-- ==== Sys2Proof/Syntax.lean ====
section
/-! DEFINITION. The commands of the block, one constructor for each row of the opcode table, and their operands. -/

namespace Sys2Proof

/-- Who makes a register access (R9): each control core, the host window, debug, the warden and each steward. -/
inductive Requester where
  | core (c : CoreId)
  | host
  | debug
  | warden
  | steward (s : StackId)
  deriving DecidableEq, Repr

/-- Two accesses of one exchange-window word in one cycle (R90), of which the command makes one: the bank word, whether both
wrote, the port that came later and the port that read (true for B), and the tag of the bulk operation at port A where the
command's own access is port B's, 0 where that access is no bulk operation's. -/
structure Collision where
  word : BitVec 13
  bothWrite : Bool
  lateB : Bool
  readerB : Bool
  tagA : W16
  deriving DecidableEq, Repr

/-- What physics has done to a memory or a slow channel since the last step: the errors that R66, R85, R271, R279 and R281
find, and what R264's controller meets.
`sp`: one flipped bit 0 to 71 of a scratchpad unit of 8 bytes; `fast`, `slow`: a byte of a stored word or line (data
bytes 0 to 63, check bytes above) XORed; `slowPoison`: a line's bit in POISON_A or, with `b`, POISON_B flipped;
`acc`: the parity of an accumulator entry made wrong; `haulRetry`: half-rows of a core's haul sent again (R249); `tile`: a bit of
a stationary element, column × 32 + k, flipped in an
engine's buffer A or B; `icache`: the parity of a cached instruction line made wrong; `collide`: the command's own access of
a scratchpad collides in the exchange window; `slowRetry`: a write on a slow channel that failed its CRC and was sent
again; `slowRate`: the refresh-rate code that mode register 4 of a channel's DRAM gave. -/
inductive Upset where
  | sp (c : CoreId) (off : BitVec 21) (bit : BitVec 7)
  | fast (a : Addr) (byte : BitVec 7) (xor : Byte)
  | slow (a : Addr) (byte : BitVec 7) (xor : Byte)
  | slowPoison (a : Addr) (b : Bool)
  | acc (c : CoreId) (eng : Bool) (lane : BitVec 6) (depth : BitVec 9)
  | tile (c : CoreId) (eng bufB : Bool) (elem : BitVec 11) (bit : BitVec 5)
  | icache (c : CoreId) (line : Nat)
  | collide (x : Collision)
  | haulRetry (c : CoreId) (halfRows : Nat)
  | slowRetry (s : StackId)
  | slowRate (s : StackId) (code : BitVec 5)
  deriving DecidableEq, Repr

/-- The fields of a bulk instruction's two words other than opcode and mode (R129): wait token, signal token, unit
flags (bit 3 is FWD, R131), descriptors A, B and D and the op-specific field. -/
structure BulkWord where
  wait : BitVec 4
  signal : BitVec 4
  flags : BitVec 4
  a : BitVec 4
  b : BitVec 4
  d : BitVec 4
  op : BitVec 20
  deriving DecidableEq, Repr

/-- A mismatch the engine's checkers find in one block step (R65 to R67): an adder mismatch or a residue mismatch, the
streamed row, the block index in the row, the failing sum paths, and in transposed orientation the column group that the
mismatch is counted for. -/
structure StepFault where
  adder : Bool
  row : Nat
  block : Nat
  paths : BitVec 16
  group : BitVec 3
  deriving DecidableEq, Repr

/-- What physics does to an operation while it runs: upsets, a mismatch of the engine, a parity error of the vector
unit in a row (R164), and collisions in the exchange window. -/
structure RunFaults where
  upsets : List Upset
  step : Option StepFault
  vuRow : Option Nat
  collide : List Collision
  deriving DecidableEq, Repr

/-- A mismatch in an operation of the update unit on a lent engine (R349): the place of the core among the cores lent, its engine,
the mismatch, and whether the replay meets it again. -/
structure LentFault where
  lend : Nat
  engine : Bool
  step : StepFault
  again : Bool
  deriving DecidableEq, Repr

/-- A packet as it crosses a Bilo port (R366, R367): the header's fields and the data flits, each with its poison flag.
`len`: the bytes a read request asks
for; `pieces`: the places of the bytes, the first at ADDR; `unit`, `final`: the contribution that an accumulate or merge packet is
part of, and whether it is the last part. `crcOk` says whether the CRC-32C at the destination passes (R368). -/
structure BiloPacket where
  typ : Nat
  cls : Nat
  dst : BitVec 14
  src : BitVec 14
  srcCore : CoreId
  tag : W16
  addr : Addr
  gen : Byte
  contrib : BitVec 6
  sat : Bool
  fmt : Nat
  status : Nat
  barrow : BitVec 12
  segment : BitVec 14
  scale : Byte
  subtype : Nat
  max : W32
  data : List Byte
  poison : List Bool
  len : Nat
  pieces : List (Nat × Nat)
  unit : Addr
  final : Bool
  crcOk : Bool
  deriving DecidableEq, Repr

/-- A FEC codeword as the receiver meets it (R364, R365): whether it could be corrected and was in need of correction,
its link word and whether its flits are idle. -/
structure Codeword where
  intact : Bool
  corrected : Bool
  seq : BitVec 9
  ack : BitVec 9
  nak : Bool
  idle : Bool
  deriving DecidableEq, Repr

/-- A PCI Express configuration request (R390, R451). -/
structure ConfigReq where
  tag : Nat
  write : Bool
  offset : BitVec 12
  value : W32
  deriving DecidableEq, Repr

/-- A packet that arrives, by its number, and the upsets that its way into memory meets. -/
structure Arrival where
  packet : Nat
  ups : List Upset
  deriving DecidableEq, Repr

/-- What a physical core that serves no logical core tries to send (R239): at its local port, at its crier node, or past these by a
fault, from a port with the SRC and SEPOCH it shows. -/
inductive RetiredSend where
  | localPort
  | crierNode
  | past (port : BitVec 2) (src : CoreId) (sepoch : Byte)
  deriving DecidableEq, Repr

/-- What wakes the module from Rest (R407). -/
inductive WakeTrigger where
  | hostAccess
  | d0
  | bilo
  | source
  deriving DecidableEq, Repr

/-- The small memories that the start-up test covers (R287). -/
inductive SmallMemory where
  | scratchpad | accumulator | stationary | icache | tally | niBuffer | router
  | crierBuffer | remapTable | reservedCache | openWrites | warden
  deriving DecidableEq, Repr

/-- Whether a small memory belongs to a core; the others are a base die's. -/
def SmallMemory.ofCore : SmallMemory → Bool
  | .scratchpad | .accumulator | .stationary | .icache | .tally | .niBuffer | .router => true
  | .crierBuffer | .remapTable | .reservedCache | .openWrites | .warden => false

/-- Which pair, bank or channel a bring-up test finds failing (R287, R455): results the tests deliver. -/
structure TestResults where
  coolantFlow : Nat                       -- centilitres per minute
  baseDies : List Nat                     -- stacks whose base die fails a test
  edgeLinks : List (Nat × Nat × Nat)      -- stack, physical index, port of links that do not train
  channels : List Nat                     -- stacks whose LPDDR5X channel does not train
  rows : List (Nat × Nat × Nat × Nat × Nat)  -- stack, physical index, bench, bank, row failing
  ports : List Nat                        -- Bilo ports that train
  partners : List (Nat × Nat × Bool)      -- port, partner id, partner is a switch
  cores : List (Nat × Nat)                -- stack, physical index of cores or hauls that fail step 4
  groups : List (Nat × Nat × Nat × Nat)   -- stack, physical index, engine, column group failing
  memories : List (SmallMemory × Nat × Nat)  -- small memories that fail R287's test: stack, physical index
  retention : List (Nat × Nat × Nat × Nat × Nat)  -- rows that the retention test of a full start finds (R456), named as above
  deriving DecidableEq, Repr

/-- What a vault controller counts of a bench of its vault in 1 ms (R438). -/
structure BenchWork where
  bench : Nat
  vault : Nat
  rowCycles : Nat
  refreshes : Nat
  steps : Nat                             -- row-logic steps
  beuRows : Nat                           -- rows consumed by the bank-edge unit
  deriving DecidableEq, Repr

/-- Sensor readings of one stack at one evaluation (R426, R437, R438), in the units of R444; sensors that are not named read zero. -/
structure StackSensors where
  cores : List (Nat × Int)                -- logical core of the stack (c mod 64), temperature in 0.25 °C
  benches : List (Nat × Nat × Int)        -- bench, position, temperature
  work : List BenchWork
  vlg : List (Nat × Nat)                  -- VLG sensors: physical core row × 9 + column, mV
  vma : List Nat                          -- mV of the base-die sensors of the domain that a regulator feeds
  vmi : List Nat
  vlk : List Nat
  deriving DecidableEq, Repr

/-- Electrical readings (R431, R444, R517): input power average in mW, input voltage and VAUX12 in mV, domain currents in
units of 10 mA. -/
structure PowerReadings where
  inputAvg : Nat
  over1500 : Bool                         -- input power has exceeded 1,500 W for 100 µs
  inputMv : Nat
  vauxMv : Nat
  currents : List (Nat × Nat)             -- domain, current
  deriving DecidableEq, Repr

/-- Coolant readings (R436): inlet and outlet in 0.25 °C, flow in 0.01 L/min, pressure drop in 0.1 kPa. -/
structure CoolantReadings where
  inlet : Int
  outlet : Int
  flow : Nat
  drop : Nat
  deriving DecidableEq, Repr

/-- What the warden finds when it boots (R451, R480 to R487): the bit errors of the PUF response in each of its 128-bit groups, and the
link the PCI Express partner trained with (R390). `ends` is false where the boot has only begun: PERST# is deasserted and the endpoint
presented (R500). -/
structure BootFinds where
  ends : Bool
  pufErrors : List Nat
  speed : BitVec 3
  flit : Bool
  width : BitVec 4
  deriving DecidableEq, Repr

/-- What the stacks of a reset find when they train again (R474): Bilo ports that come up, edge links and channels that do not. -/
structure Retrained where
  ports : List Nat
  links : List (Nat × Nat × Nat)          -- stack, physical index, port
  channels : List Nat                     -- stacks
  deriving DecidableEq, Repr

————————

[EXERCISE] A word-for-word copy of the lines from the one with "inputMv : Nat" through the end of the listing is what should be returned.

[REPLY]
  inputMv : Nat
  vauxMv : Nat
  currents : List (Nat × Nat)             -- domain, current
  deriving DecidableEq, Repr

/-- Coolant readings (R436): inlet and outlet in 0.25 °C, flow in 0.01 L/min, pressure drop in 0.1 kPa. -/
structure CoolantReadings where
  inlet : Int
  outlet : Int
  flow : Nat
  drop : Nat
  deriving DecidableEq, Repr

/-- What the warden finds when it boots (R451, R480 to R487): the bit errors of the PUF response in each of its 128-bit groups, and the
link the PCI Express partner trained with (R390). `ends` is false where the boot has only begun: PERST# is deasserted and the endpoint
presented (R500). -/
structure BootFinds where
  ends : Bool
  pufErrors : List Nat
  speed : BitVec 3
  flit : Bool
  width : BitVec 4
  deriving DecidableEq, Repr

/-- What the stacks of a reset find when they train again (R474): Bilo ports that come up, edge links and channels that do not. -/
structure Retrained where
  ports : List Nat
  links : List (Nat × Nat × Nat)          -- stack, physical index, port
  channels : List Nat                     -- stacks
  deriving DecidableEq, Repr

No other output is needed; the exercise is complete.